Share anything you wish about *your* 2025 x
Farmers-Wife
2052 posts
Hmmm I seen this on your IG page and man did it get me thinking! This has been a year from (cough)

This year has show me how strong my relationship is with my husband. It's shown how strong I am as a person. It's shown me that friends/family who tell you they love you don't know what the word means and can be evil. Yet it's shown how to see the good in people even when you constantly get told otherwise. It's shown how no matter how much the physical pain is, I can still blow the socks off my specialists, friends and family how I can push the boundaries and succeed with physical rehabilitation.

I've learnt alot about myself and enjoyed so many fun things and my first ever concert. Yesterday I got back on the harley and managed to cope with a trip central & back. I've learnt how I am quite a good experimental cook & baker.... this list could keep going.

Thanks Trudi for a cool thread
Rezee
1964 posts
This is a hard one! I don't really think 2015 has been a very eventful year in postive or negative experiences!I've got rid of user friends,  met some new ones, have enjoyed having more free time with 3 kids at school and one at kindy, I became an aunty for the first time, I'm slowly  learning to manage my anxiety better, I've enjoyed being on here too!I guess overall this year was good but I'm itching for some changes so I'm looking forward to the next two years (although next year is my 30 year and I so do not feel mature enough to be 30 yet!).  Great thread though, it really got me thinking!
Jesse
745 posts
Overall 2015 has been a goodie for me, more highlights than low :) Only particularly large lowlight was a car accident which knocked my confidence for a bit, but made me a much more careful driver!

Highlights... passing all my papers at uni this year, trip to Raro, snowboarding for the first time and more quality time spent with loved ones. I also have a few new lovely trinkets!

Excited to see what 2016 brings :)
Julieal
915 posts
I had a really happy and sad year which is probably usual. I have enjoyed so many lovely moments with my daughters and grandchildren, went on a lovely holiday with my partner to Mooloolaba ,got lovely neighbours ,met some really nice people , took a 90yr old to Messiah as a secret Santa to him and he was so wowed he cried and lost my brother in law in November who was such a nice person. I am greatful for having had him in the family and will miss him.
Thebeautycontext
1768 posts
My year has been in a bit of a stand still and I haven't accomplished alot. However I am grateful that I managed to go to perth twice this year to see family, aswell as start my own beauty blog. Something I have really ended up loving and something I would love to work on and grow next year. 
Macs
5351 posts
Looking back. I'm disappointed that I didn't start my studies this year. I lost alot of friends and family this year. Hopefully in the new year I can rebuild whats broken but with an awareness to set some boundaries to prevent what happened this year. An ongoing battle with smoking and a huge increase in weight. Im double what I was last year. My relationships been on a rocky road, and its been challenging. I just hope I don't enter the new year as a single mum. We'll see what happens. In relation to BR I managed to form some good friendships, became a review hero, reached 10,000 points, U review, Im at 300 and something reviews  which are all milestones Im happy I achieved. 
MrsLissy
301 posts
This year has been a big year with some awesome higs and pretty sucky lows. I started my blog and that's been going well and I'm really enjoying building a readership. We went to England it was my first time there and I finally met some of hubby's family that I hadn't ever met before. I won an award at work and then got the highest grade in my yearly review round. Then I went and got a new dream job and have been settling into that for the last month. Then on the crappy side there's been lots of sad health news like my mum being diagnosed with cancer and some stuff that's been really hard. There's been lots of good this year which I'm really thankful for but the sucky stuff has been really sucky. 
Rezee
1964 posts
Macs, that's not good to hear. You guys have been through a rough time job wise though, hopefully it can only get better next year. Xxx
MareeB
5239 posts
Oh Macs, that's awful. I hope you can work it out!

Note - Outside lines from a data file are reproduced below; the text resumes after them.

-- ==== Sys2Proof/Syntax.lean ====
section
/-! DEFINITION. The commands: one constructor for each row of spec/opcode_table.json. -/

namespace Sys2Proof

/-- What ends a frame as a fault, apart from the gap (R157); the gap has the row GAP_EXCEEDED. -/
inductive FaultCause where
  /-- The LEN byte is above 48. -/
  | lenAbove (len : Byte)
  /-- The CRC received disagrees with the one computed. -/
  | crcDisagrees
  /-- A character with a low stop bit completes inside the frame. -/
  | characterError
deriving DecidableEq, Repr

/-- The two orders of R161 and R167 at the end of a reply frame: the freeing of its slot and the start of the next
frame fall at one instant, and the CREDIT of that frame counts the slot before or after its freeing. -/
inductive EndOrder where
  /-- The freeing is taken first and counted in the next frame's CREDIT. -/
  | freeThenPick
  /-- The pick is taken first; the next frame shows one slot fewer free. -/
  | pickThenFree
deriving DecidableEq, Repr

/-- The two moments of a character on LRX. -/
inductive CharacterMoment where
  /-- Its start bit, which stops the inter-byte gap timer (R158). -/
  | startBit
  /-- The end of its stop bit; `stopOk` is false for a character error (R153). -/
  | completed (stopOk : Bool)
deriving DecidableEq, Repr

/-- The commands of the FZ3204. A request row stands for its good frame's completion on LRX, with the frame's SESS,
TAG and payload as received (LEN is the payload's length). The other rows are the part's own happenings. -/
inductive Instr where
  /-- CONFIG_SOURCE, R13. -/
  | configSource (sess tag : Byte) (payload : List Byte)
  /-- SET_ADMIT, R10. -/
  | setAdmit (sess tag : Byte) (payload : List Byte)
  /-- CONFIG_LINE, R114. -/
  | configLine (sess tag : Byte) (payload : List Byte)
  /-- CONFIG_TIMER, R137. -/
  | configTimer (sess tag : Byte) (payload : List Byte)
  /-- START_TIMER, R135. -/
  | startTimer (sess tag : Byte) (payload : List Byte)
  /-- STOP_TIMER, R136. -/
  | stopTimer (sess tag : Byte) (payload : List Byte)
  /-- SET_TIMEBASE, R123. -/
  | setTimebase (sess tag : Byte) (payload : List Byte)
  /-- SET_ALERT, R99. -/
  | setAlert (sess tag : Byte) (payload : List Byte)
  /-- RESET, R182. -/
  | reset (sess tag : Byte) (payload : List Byte)
  /-- QUERY_SOURCE, R21. -/
  | querySource (sess tag : Byte) (payload : List Byte)
  /-- QUERY_LINES, R116. -/
  | queryLines (sess tag : Byte) (payload : List Byte)
  /-- QUERY_TIMER, R139. -/
  | queryTimer (sess tag : Byte) (payload : List Byte)
  /-- READ_TIME, R125. -/
  | readTime (sess tag : Byte) (payload : List Byte)
  /-- QUERY_SESSION, R89. -/
  | querySession (sess tag : Byte) (payload : List Byte)
  /-- SNAPSHOT, R144. -/
  | snapshot (sess tag : Byte) (payload : List Byte)
  /-- READ_CAPTURE, R147. -/
  | readCapture (sess tag : Byte) (payload : List Byte)
  /-- DISCARD_CAPTURE, R149. -/
  | discardCapture (sess tag : Byte) (payload : List Byte)
  /-- OPEN, R78. -/
  | openSession (sess tag : Byte) (payload : List Byte)
  /-- CLOSE, R80. -/
  | close (sess tag : Byte) (payload : List Byte)
  /-- SET_SESSION, R84. -/
  | setSession (sess tag : Byte) (payload : List Byte)
  /-- RESUME, R87. -/
  | resume (sess tag : Byte) (payload : List Byte)
  /-- ACCEPT, R57. -/
  | accept (sess tag : Byte) (payload : List Byte)
  /-- RETURN, R60. -/
  | returnOffer (sess tag : Byte) (payload : List Byte)
  /-- DONE, R61. -/
  | done (sess tag : Byte) (payload : List Byte)
  /-- DONE_TOP, R62. -/
  | doneTop (sess tag : Byte) (payload : List Byte)
  /-- UNKNOWN_TYPE, R176: a good frame whose TYPE `type` names no request. -/
  | unknownType (type sess tag : Byte) (payload : List Byte)
  /-- OVERRUN, R159: a good frame with this SESS and TAG completes with no free slot. -/
  | overrun (sess tag : Byte)
  /-- FRAME_FAULT, R157. -/
  | frameFault (cause : FaultCause)
  /-- GAP_EXCEEDED, R158. -/
  | gapExceeded
  /-- PICK, R164. -/
  | pick
  /-- END_OF_FRAME, R166, with the order of R161 and R167. -/
  | endOfFrame (order : EndOrder)
  /-- ACK_DEADLINE_EXPIRY, R51: of the offer `dn` at the delivery session `sess`. -/
  | ackDeadlineExpiry (sess : Deliv) (dn : Byte)
  /-- HOLD_EXPIRY, R20. -/
  | holdExpiry (source : SourceId)
  /-- RENEWAL_GAP_END, R102. -/
  | renewalGapEnd
  /-- TICK, R121. -/
  | tick
  /-- TIMER_EXPIRY, R130. -/
  | timerExpiry (timer : TimerId)
  /-- OCCURRENCE, R5: the filtered level of the line changes to `level`. -/
  | occurrence (line : LineId) (level : Bool)
  /-- ASSERTION, R6. -/
  | assertion (line : LineId)
  /-- DEASSERTION, R7. -/
  | deassertion (line : LineId)
  /-- POWER_ON, R168. -/
  | powerOn
  /-- POWER_ON_RESET_END, R168, with the levels of the straps BR1 and BR0. -/
  | powerOnResetEnd (br1 br0 : Bool)
  /-- RSTN_ASSERT, R168. -/
  | rstnAssert
  /-- RSTN_RELEASE, R168, with the levels of the straps BR1 and BR0. -/
  | rstnRelease (br1 br0 : Bool)
  /-- LINE_SAMPLE, R106: bit `n` of `levels` is the level on the pin of EVn. -/
  | lineSample (levels : BitVec 24)
  /-- CHARACTER_COMPLETED, R156, "with the gap timer started and stopped around it": the row's two moments (log
  entry 11). The value counts at the completion alone. -/
  | characterCompleted (value : Byte) (moment : CharacterMoment)
deriving DecidableEq, Repr

end Sys2Proof
end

Sorry MrsLissy - I'm holding out for the 29th so the baby can be my birthday buddy!!! Funny, I have several friends whose birthdays are tomorrow....
Mumof3Munchkins
2718 posts
Great thread for reflecting Trudi x

For me I have had a few ups and downs as life sometimes gives you, but the main highlights for me were graduating with my Diploma in March, and finally passing all my papers enabling me to graduate next year with my Bachelor.  It has been a long journey and it is with sad and happy tears that I reflect about it.  It has been such a huge chapter in my life and have met so many amazing people with whom I now call good friends.  

I also flew all the way to Invercargill to proudly watch my little brother graduate with his Bachelor and able to celebrate with friends and family.  My brother has now moved back home and his girlfriend is coming up to join him, the best highlight about this is that my brother said she is the one and is now considering becoming a father (something he said he would never want to do lol).

I have met some amazing friends this year, some of whom I feel extremely lucky to know, started a new business and am applying for my first job in nearly 12 years (eek) next week. Sold our house which we really wanted to get out of and are now happily renting a friends house where even the cats are happier ha ha ha.  

Unfortunately I lost my Granddad this year and my Dad has been in out and of hospital with numerous surgeries so that has been a difficult time but this has made us stronger as a family and brought us much closer together and for that, I am extremely thankful. 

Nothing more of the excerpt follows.